======== Listed records ========

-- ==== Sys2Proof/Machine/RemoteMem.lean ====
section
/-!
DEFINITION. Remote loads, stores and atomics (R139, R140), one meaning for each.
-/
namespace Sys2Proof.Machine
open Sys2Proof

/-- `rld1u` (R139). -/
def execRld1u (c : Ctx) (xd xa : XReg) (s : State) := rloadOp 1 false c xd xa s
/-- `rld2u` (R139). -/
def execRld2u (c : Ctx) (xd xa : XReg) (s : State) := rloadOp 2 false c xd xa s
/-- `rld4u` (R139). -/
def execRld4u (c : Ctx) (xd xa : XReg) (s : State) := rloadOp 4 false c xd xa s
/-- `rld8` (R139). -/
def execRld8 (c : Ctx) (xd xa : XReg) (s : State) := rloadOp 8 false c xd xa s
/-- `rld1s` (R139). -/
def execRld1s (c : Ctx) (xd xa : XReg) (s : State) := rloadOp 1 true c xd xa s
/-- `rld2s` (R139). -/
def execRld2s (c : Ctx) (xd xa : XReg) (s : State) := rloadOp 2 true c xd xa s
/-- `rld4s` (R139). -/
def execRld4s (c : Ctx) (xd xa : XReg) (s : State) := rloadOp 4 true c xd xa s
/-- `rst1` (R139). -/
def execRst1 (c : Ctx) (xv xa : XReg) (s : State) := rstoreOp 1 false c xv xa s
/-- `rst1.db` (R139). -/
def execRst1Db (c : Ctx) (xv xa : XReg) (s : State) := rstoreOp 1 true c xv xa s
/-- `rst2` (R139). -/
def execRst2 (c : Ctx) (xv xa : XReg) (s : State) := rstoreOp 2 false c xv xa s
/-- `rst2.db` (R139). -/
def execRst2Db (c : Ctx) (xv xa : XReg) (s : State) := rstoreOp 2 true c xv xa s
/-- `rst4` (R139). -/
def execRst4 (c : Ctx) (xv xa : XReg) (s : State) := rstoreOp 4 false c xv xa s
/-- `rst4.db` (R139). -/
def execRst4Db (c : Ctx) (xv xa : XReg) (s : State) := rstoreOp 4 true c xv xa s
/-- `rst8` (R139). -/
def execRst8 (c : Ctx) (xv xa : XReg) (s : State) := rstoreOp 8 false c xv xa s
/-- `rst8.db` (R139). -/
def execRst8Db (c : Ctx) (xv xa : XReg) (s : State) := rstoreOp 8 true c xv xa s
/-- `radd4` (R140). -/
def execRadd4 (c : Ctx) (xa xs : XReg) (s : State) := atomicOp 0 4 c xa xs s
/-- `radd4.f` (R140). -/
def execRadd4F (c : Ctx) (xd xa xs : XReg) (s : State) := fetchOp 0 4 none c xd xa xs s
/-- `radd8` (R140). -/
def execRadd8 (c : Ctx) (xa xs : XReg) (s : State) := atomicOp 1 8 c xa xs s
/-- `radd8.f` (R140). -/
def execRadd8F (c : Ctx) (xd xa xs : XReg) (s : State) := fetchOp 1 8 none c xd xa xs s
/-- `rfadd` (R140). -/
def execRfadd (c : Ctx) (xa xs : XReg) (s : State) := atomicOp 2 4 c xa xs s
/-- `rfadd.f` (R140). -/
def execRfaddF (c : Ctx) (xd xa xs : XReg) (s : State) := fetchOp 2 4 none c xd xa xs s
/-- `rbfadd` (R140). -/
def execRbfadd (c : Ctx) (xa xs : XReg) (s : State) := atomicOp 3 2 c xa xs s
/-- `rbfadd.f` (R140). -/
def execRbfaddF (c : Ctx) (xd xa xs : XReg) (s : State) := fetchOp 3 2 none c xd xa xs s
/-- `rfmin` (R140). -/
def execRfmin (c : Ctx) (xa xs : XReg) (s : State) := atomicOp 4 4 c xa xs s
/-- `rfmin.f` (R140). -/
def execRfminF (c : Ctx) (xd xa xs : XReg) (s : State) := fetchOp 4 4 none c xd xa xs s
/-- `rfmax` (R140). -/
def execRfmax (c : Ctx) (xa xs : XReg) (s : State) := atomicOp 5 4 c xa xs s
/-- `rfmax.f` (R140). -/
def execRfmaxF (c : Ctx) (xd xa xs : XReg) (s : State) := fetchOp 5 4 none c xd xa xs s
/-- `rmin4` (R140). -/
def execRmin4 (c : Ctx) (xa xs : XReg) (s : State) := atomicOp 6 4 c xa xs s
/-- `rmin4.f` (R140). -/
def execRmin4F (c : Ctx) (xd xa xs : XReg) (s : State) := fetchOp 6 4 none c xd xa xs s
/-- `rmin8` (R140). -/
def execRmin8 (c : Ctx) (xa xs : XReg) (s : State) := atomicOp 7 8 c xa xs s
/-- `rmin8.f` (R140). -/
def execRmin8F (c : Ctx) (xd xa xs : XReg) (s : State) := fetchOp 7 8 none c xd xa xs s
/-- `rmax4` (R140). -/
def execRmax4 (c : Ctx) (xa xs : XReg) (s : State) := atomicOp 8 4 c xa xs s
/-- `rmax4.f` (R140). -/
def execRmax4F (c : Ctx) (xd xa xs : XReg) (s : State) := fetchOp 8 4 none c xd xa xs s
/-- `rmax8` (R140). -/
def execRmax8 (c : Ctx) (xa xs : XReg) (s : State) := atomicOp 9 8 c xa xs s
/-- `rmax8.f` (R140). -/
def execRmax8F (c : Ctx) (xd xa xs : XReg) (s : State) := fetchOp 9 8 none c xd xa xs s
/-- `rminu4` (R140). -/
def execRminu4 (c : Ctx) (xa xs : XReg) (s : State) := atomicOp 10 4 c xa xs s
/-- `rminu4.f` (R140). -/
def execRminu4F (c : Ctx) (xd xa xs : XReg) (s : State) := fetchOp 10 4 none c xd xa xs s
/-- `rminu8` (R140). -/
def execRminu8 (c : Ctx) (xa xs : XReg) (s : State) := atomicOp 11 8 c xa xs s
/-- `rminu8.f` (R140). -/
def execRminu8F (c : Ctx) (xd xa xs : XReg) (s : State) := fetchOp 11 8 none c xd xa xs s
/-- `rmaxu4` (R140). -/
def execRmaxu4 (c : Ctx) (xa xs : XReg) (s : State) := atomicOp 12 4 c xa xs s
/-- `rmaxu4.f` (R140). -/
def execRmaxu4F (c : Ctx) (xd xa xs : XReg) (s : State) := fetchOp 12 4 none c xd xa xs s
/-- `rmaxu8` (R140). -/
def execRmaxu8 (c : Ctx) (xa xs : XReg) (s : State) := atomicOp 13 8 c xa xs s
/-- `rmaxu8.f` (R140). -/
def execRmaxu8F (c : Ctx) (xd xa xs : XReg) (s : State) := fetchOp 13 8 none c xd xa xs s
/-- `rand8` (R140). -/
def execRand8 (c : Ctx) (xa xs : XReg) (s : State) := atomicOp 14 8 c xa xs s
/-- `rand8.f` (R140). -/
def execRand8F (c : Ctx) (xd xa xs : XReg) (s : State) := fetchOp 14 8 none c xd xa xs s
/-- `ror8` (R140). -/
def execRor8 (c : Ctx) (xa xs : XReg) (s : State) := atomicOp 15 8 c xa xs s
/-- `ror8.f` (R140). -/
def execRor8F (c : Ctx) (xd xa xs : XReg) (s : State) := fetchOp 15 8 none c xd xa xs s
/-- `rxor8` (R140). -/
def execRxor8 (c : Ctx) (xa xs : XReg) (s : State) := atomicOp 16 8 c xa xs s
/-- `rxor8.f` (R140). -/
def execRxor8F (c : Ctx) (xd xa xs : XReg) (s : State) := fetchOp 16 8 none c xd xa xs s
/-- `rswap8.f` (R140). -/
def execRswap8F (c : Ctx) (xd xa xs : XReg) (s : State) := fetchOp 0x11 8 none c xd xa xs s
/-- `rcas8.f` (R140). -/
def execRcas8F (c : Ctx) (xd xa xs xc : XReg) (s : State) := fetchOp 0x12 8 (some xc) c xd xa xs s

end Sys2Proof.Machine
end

========

### What is being asked
Starting at the line that contains "def execRst4Db (c" and stopping after the line that contains "def execRbfaddF (c", write out every line exactly as it appears above, and no other line.

### Result for this task
def execRst4Db (c : Ctx) (xv xa : XReg) (s : State) := rstoreOp 4 true c xv xa s
/-- `rst8` (R139). -/
def execRst8 (c : Ctx) (xv xa : XReg) (s : State) := rstoreOp 8 false c xv xa s
/-- `rst8.db` (R139). -/
def execRst8Db (c : Ctx) (xv xa : XReg) (s : State) := rstoreOp 8 true c xv xa s
/-- `radd4` (R140). -/
def execRadd4 (c : Ctx) (xa xs : XReg) (s : State) := atomicOp 0 4 c xa xs s
/-- `radd4.f` (R140). -/
def execRadd4F (c : Ctx) (xd xa xs : XReg) (s : State) := fetchOp 0 4 none c xd xa xs s
/-- `radd8` (R140). -/
def execRadd8 (c : Ctx) (xa xs : XReg) (s : State) := atomicOp 1 8 c xa xs s
/-- `radd8.f` (R140). -/
def execRadd8F (c : Ctx) (xd xa xs : XReg) (s : State) := fetchOp 1 8 none c xd xa xs s
/-- `rfadd` (R140). -/
def execRfadd (c : Ctx) (xa xs : XReg) (s : State) := atomicOp 2 4 c xa xs s
/-- `rfadd.f` (R140). -/
def execRfaddF (c : Ctx) (xd xa xs : XReg) (s : State) := fetchOp 2 4 none c xd xa xs s
/-- `rbfadd` (R140). -/
def execRbfadd (c : Ctx) (xa xs : XReg) (s : State) := atomicOp 3 2 c xa xs s
/-- `rbfadd.f` (R140). -/
def execRbfaddF (c : Ctx) (xd xa xs : XReg) (s : State) := fetchOp 3 2 none c xd xa xs s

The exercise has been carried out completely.